The way we write data has begun an inexorable change from updating the single copy of some data to adding new versions to a log of changes. Similar to the way accountants only add journal entries, our systems are appending their intention to make changes to a log. This means the data we store is immutable. Being immutable means, it is more easily managed in a distributed environment, avoiding the difficulties of read-modify-write. Also, we can bundle appended log writes into one batched append.
The way we read data has similarly evolved. Immutable data can be unambiguously copied and cached. We grab larger and larger amounts of data, taking advantage of increasing bandwidth hoping to reduce the times we wait for missing information.
The biggest challenge, however, comes from the pain of coordinating with a distant partner. We may lose opportunities to do a lot of work as we sit around with our thumb-in-our-bum waiting to ensure we won’t get tangled up with a distant partner’s concurrent work. What makes coordination so hard?
Latching in My First Programming Job
In 1978, I was 22 years old. I started work at BTI Computer Systems building software for the BTI 8000. It was a SMP (Symmetric Multi-Processor) system with many CPUs accessing the same shared memory. It was not a common architecture at that time.

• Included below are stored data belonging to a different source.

-- ==== Sys2Proof/Machine/CachePort.lean ====
section
/-!
DEFINITION. Machine/CachePort.lean: the requests of the stream descriptors at the region caches and the memory controllers, the accesses that grants
carry, the fills, and ABORT (07_links_queues_arbiters.md R179, R181, R184; 10_staged_mode.md R251 to R254, R258, R260, R262).
-/
namespace Sys2Proof.Machine

/-! ### Who asks, and in which order (07 R179, 10 R260) -/

/-- The rank at a region cache: the region unit index, then the stream engine. -/
def cacheRank : Requester → Nat
  | .unit u => u.val
  | _ => 64

/-- The rank at a memory controller: PRIO, then the region, then the descriptor; host transfers after all descriptors of PRIO 7. -/
def memoryRank (s : State) : Requester → Nat
  | .desc r i => 4096 * prioOf s r.val i.val + 64 * r.val + i.val
  | _ => 8 * 4096

/-- The line that a descriptor's next write goes to. -/
def nextWriteLine (s : State) (r i : Nat) : Option Nat :=
  match (s.desc r i).running with
  | some x => (pieceAt s x (s.desc r i).written).map (fun p => lineAddr (snapDst x + p.dst))
  | none => none

/-- The descriptor has a request for the controller of tile t: a fill of its own, or a write. -/
def asksMemory (s : State) (t r i : Nat) : Bool :=
  (s.region r).fills.any (fun f => decide (f.desc = i) && decide (lineTile f.addr = t)) ||
    (movesOn (s.desc r i) && decide (nextWrite s r i = some t))

/-! ### The accesses of a descriptor (R251, R252, R254) -/

/-- The words of a line that a request brings. -/
def reqWords (q : LineReq) : List Nat := (List.range ((q.hi - q.lo) / 8)).map (q.w0 + ·)

def setStatus (s : State) (r i : Nat) (q : LineReq) (st : ReqStatus) : State :=
  let d := s.desc r i
  s.setDesc r i { d with reqs := d.reqs.map (fun p => if p = q then { p with status := st } else p) }

/-- A request is answered from the line, which stays pinned until its bytes have moved. -/
def deliverReq (s : State) (r i : Nat) (q : LineReq) : State :=
  let d := s.desc r i
  let s1 := s.setDesc r i { d with reqs := d.reqs.filter (fun p => decide (p ≠ q)), pins := d.pins ++ [(q.line, q.hi)] }
  takeLine s1 r q.line (reqWords q)

/-- The same, and its bytes move as far as they can. -/
def answerReq (s : State) (r i : Nat) (q : LineReq) : State := moveOn (deliverReq s r i q) r i

/-- A request misses: it joins the fill of its line, starts one in a way with room, or waits for a way that is not pinned (R251, R252). -/
def missLine (s : State) (r i : Nat) (q : LineReq) : State :=
  let v := s.region r
  if v.fills.any (fun f => decide (f.addr = q.line)) then setStatus s r i q .waitFill
  else match makeRoom v (setOf q.line) with
    | none => setStatus s r i q (match q.status with
      | .waitPin c => .waitPin c
      | _ => .waitPin s.clock.now)
    | some (w, v1) =>
      setStatus ((s.setRegion r { v1 with fills := v1.fills ++ [⟨q.line, w, i⟩], missed := some (i, q.line) }).bump (fMisses r)) r i q .waitFill

/-- The read that holds the port and has missed is abandoned with its fill, while that is outstanding: its request is to be granted again, and the
fill goes on only for another descriptor that waits for it (R184). -/
def abandonMiss (s : State) (r : Nat) : State :=
  let v := s.region r
  match v.missed, v.arb.busy && v.arb.served with
  | some (i, la), true =>
    if v.fills.any (fun f => decide (f.addr = la) && decide (f.desc = i)) then
      let d := s.desc r i
      let s1 := s.setDesc r i { d with reqs := d.reqs.map (fun q => if q.line = la ∧ q.status = .waitFill then { q with status := .new } else q) }
      let s2 := s1.setRegion r { passLine (s1.region r) i la with missed := none }
      let a := (s2.region r).arb
      s2.setRegion r { s2.region r with arb := { a with parked := parkAll a.parked a.owner.toList a.decisions } }
    else s
  | _, _ => s

/-- An access of the granted requester begins: none of the grants before it is in progress any more. -/
def beginAccess (s : State) (r : Nat) : State := s.setRegion r { s.region r with missed := none }

/-- A request's read at the region cache. One that ends with it asks the memory for nothing more (R262). -/
def readAccess (s : State) (r i : Nat) (q : LineReq) : State :=
  if (findLine (s.region r) q.line).isSome then endStopping (answerReq (s.bump (fHits r)) r i q) r i
  else if (s.desc r i).stopping.isSome then endStopping s r i
  else missLine s r i q

/-- The write of as many adjacent words of one line as are at hand: how many, and the state after (R253, R258). -/
def writeLine (s : State) (r i : Nat) (x : List Word32) : Nat → Nat × State
  | 0 => (0, s)
  | fuel + 1 =>
    let d := s.desc r i
    match pieceAt s x d.written, movePiece s r i x with
    | some p, some (true, t) =>
      let goOn := match pieceAt t x (t.desc r i).written with
        | some n => decide (n.dst = p.dst + 8 * moveUnit x) && decide (lineAddr (snapDst x + n.dst) = lineAddr (snapDst x + p.dst)) &&
            (writesTile t r i x).isSome
        | none => false
      let n := if isKept x p then moveUnit x else 0
      if goOn then
        let y := writeLine t r i x fuel
        (n + y.1, y.2)
      else (n, t)
    | some _, some (false, t) => (0, t)
    | _, _ => (0, haltDesc s r i 1)

/-- The address that a descriptor's next write goes to. -/
def nextWriteAddr (s : State) (r i : Nat) : Option Nat :=
  match (s.desc r i).running with
  | some x => (pieceAt s x (s.desc r i).written).map (fun p => snapDst x + p.dst)
  | none => none

/-- The words just written from an address on hold the errors of the link (R247). -/
def spoilAt (s : State) (a n : Nat) (link : LinkEcc) : State := match placeOf s a with
  | .tile t w => spoilWords s t w n link
  | _ => s

/-- A write at the region cache needs the controller of its tile as well: it is made when that port is the descriptor's too (07 R180). -/
def writeAccess (s : State) (r i t : Nat) (link : LinkEcc) : State :=
  match (s.desc r i).running with
  | none => s
  | some x =>
    let m : ArbId := .memory (Fin.ofNat 8 t)
    if grantee s m = some (.desc (Fin.ofNat 64 r) (Fin.ofNat 64 i)) then
      let y := writeLine (beginAccess (serveArb (serveArb s (.cache (Fin.ofNat 64 r))) m) r) r i x 32
      let s1 := spoilAt y.2 ((nextWriteAddr s r i).getD 0) y.1 link
      endStopping (unpinDone (s1.bump (fLinkCe s t) link.corrected) r i) r i
    else s

/-! ### Requests that wait at the cache (R252) -/

/-- The cycles up to now that a request has waited for an unpinned way count. -/
def chargePin (s : State) (r i : Nat) (q : LineReq) : State :=
  match q.status with
  | .waitPin c => setStatus (s.bump (fPinWait r) (s.clock.now - c)) r i q (.waitPin (max c s.clock.now))
  | _ => s

def chargePins (s : State) (r : Nat) : State :=
  (descsOf s r).foldl (fun t i => (t.desc r i).reqs.foldl (fun x q => chargePin x r i q) t) s

/-- A request that waits for a way tries again. -/
def retryPin (r i : Nat) (s : State) (q : LineReq) : State :=
  match q.status with
  | .waitPin _ => if (findLine (s.region r) q.line).isSome then answerReq (s.bump (fHits r)) r i q else missLine s r i q
  | _ => s

/-- The requests that wait for a way try again, in the order of their descriptors. -/
def retryPins (s : State) (r : Nat) : State :=
  let s1 := chargePins s r
  (descsOf s1 r).foldl (fun t i => ((t.desc r i).reqs).foldl (retryPin r i) t) s1

/-- CACHE_ACCESS: the granted read hits, joins a fill, starts one, or waits for an unpinned way; a write does not allocate, and drops a line it hits
(R251 to R254). An access that is not the one granted does not take place. -/
def execCacheAccess (rx : RegionIx) (addr : BitVec 48) (write : Bool) (s : State) : Res :=
  let r := rx.val
  match grantee s (.cache rx) with
  | none => .next s
  | some q =>
    match grantedDesc s r q with
    | none => .next s
    | some i =>
      match nextReq s r i, nextWrite s r i with
      | some l, _ =>
        if !write && decide (lineAddr addr.toNat = l.line) then .next (retryPins (readAccess (beginAccess (serveArb s (.cache rx)) r) r i l) r) else .next s
      | none, some t =>
        if write && decide (nextWriteLine s r i = some (lineAddr addr.toNat)) then .next (retryPins (writeAccess s r i t ⟨0, []⟩) r) else .next s
      | none, none => .next s

/-- Every request that waits for the line is delivered before the bytes of any move, so that an uncorrectable word, which drops the line when it
unpins, reaches each of them (R252, R254). A transfer that was to stop after it, stops. -/
def serveWaiters (s : State) (r la : Nat) : State :=
  let waits (q : LineReq) : Bool := decide (q.line = la) && decide (q.status = .waitFill)
  let is := (descsOf s r).filter (fun i => (s.desc r i).reqs.any waits)
  let s1 := is.foldl (fun t i => ((t.desc r i).reqs.filter waits).foldl (fun x q => deliverReq x r i q) t) s
  is.foldl (fun t i => endStopping (moveOn t r i) r i) s1

/-- CACHE_FILL: with the controller granted to the descriptor whose request it is, the line's fill completes, and the requests that wait for it are
served (R252, R254). -/
def execCacheFill (rx : RegionIx) (fill : FillRead) (s : State) : Res :=
  let r := rx.val
  let la := lineAddr fill.addr.toNat
  let v := s.region r
  match v.fills.find? (fun f => decide (f.addr = la)) with
  | none => .next s
  | some f =>
    let m : ArbId := .memory (Fin.ofNat 8 (lineTile la))
    if grantee s m = some (.desc rx (Fin.ofNat 64 f.desc)) then
      let s1 := (serveArb (s.setRegion r { v with fills := v.fills.filter (fun g => decide (g.addr ≠ la)) }) m).bump (fLinkCe s (lineTile la)) fill.link.corrected
      let s2 := loadLine s1 r la f.way fill.link
      .next (retryPins (serveWaiters s2 r la) r)
    else .next s

/-- TILE_REQUEST: with at most one tile before it unwritten, the next tile's bytes are requested (R258). -/
def execTileRequest (rx : RegionIx) (ix : Fin 64) (s : State) : Res :=
  let r := rx.val
  let i := ix.val
  match (s.desc r i).running with
  | none => .next s
  | some x =>
    let d0 := s.desc r i
    if !s.runs || d0.waitPop || d0.waitPush || d0.stopping.isSome || decide (snapBytes x ≤ d0.requested) then .next s
    else
      let s1 := if 2 ≤ tilesOpen d0 then moveOn s r i else s
      let d := s1.desc r i
      if d.running.isNone || decide (2 ≤ tilesOpen d) then .next (retryPins s1 r)
      else
        let e := tileEnd x d.requested
        match tileRequests s1 x d.requested e with
        | none => .next (retryPins (haltDesc s1 r i 1) r)
        | some qs => .next (retryPins (s1.setDesc r i { d with requested := e, reqs := d.reqs ++ qs.reverse }) r)

/-- TRANSFER_COMPLETE: the last byte is written; DONE is set, the handle pushed, and a queued snapshot starts (R261, R262, R265). -/
def execTransferComplete (rx : RegionIx) (ix : Fin 64) (s : State) : Res :=
  let r := rx.val
  let i := ix.val
  match (s.desc r i).running with
  | none => .next s
  | some x =>
    let d := s.desc r i
    if !s.runs || d.waitPop || d.waitPush || d.stopping.isSome || decide (d.requested < snapBytes x) then .next s
    else
      let s2 := retryPins (moveOn (moveOn s r i) r i) r
      let d2 := s2.desc r i
      if d2.running.isSome && decide (snapBytes x ≤ d2.written) then .next (completeDesc s2 r i x) else .next s2

/-- INVALIDATE (R253, R255). -/
def execInvalidate (r : RegionIx) (s : State) : Res := .next (if s.recovery then s else retryPins (invalidateCache s r.val) r.val)

/-! ### Abort (R262) -/

/-- ABORT stops a transfer after the request in flight, and withdraws the requests that are parked (R262). -/
def abortDesc (s : State) (r i : Nat) : State :=
  match (s.desc r i).running with
  | none => s
  | some _ => retryPins (haltDesc s r i 4) r

/-- ABORT (R262). -/
def execAbort (r : RegionIx) (i : Fin 64) (s : State) : Res := .next (if s.recovery then s else abortDesc s r.val i.val)

end Sys2Proof.Machine
end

My friend, Glenn, and I were commissioned to write a database system for this machine. Memory, CPU, and storage were scarce and precious. They required obsessive care to optimize. Whenever we needed to access shared memory, we simply grabbed a semaphore ensuring we didn’t muck up our shared data. After reading some database papers, we started to call these “latches” while the crazy OS people down the hall called them “locks”.
Grabbing a latch was amazingly cheap. We were working on a very slow processor on a 20” x 23” printed circuit board with no cache. This plugged into a 16-slot backplane with other boards containing memory, peripheral access, and the system controller. With a 15MHz system clock, the 12 cycles to access memory could be completed in 750ns. Memory implemented latches. This supported coherent and coordinated access by up to 8 CPUs sharing the bus in the same time as reading or writing memory. Fortunately, the CPUs were so darned slow that we didn’t see contention for the shared bus. It worked pretty well to plug in more CPUs. Old benchmarks showed 5.5X throughput with 7 CPUs on the shared bus. See The BTI 8000 – Homogeneous, general purpose multiprocessing. My first foray into scalable computing!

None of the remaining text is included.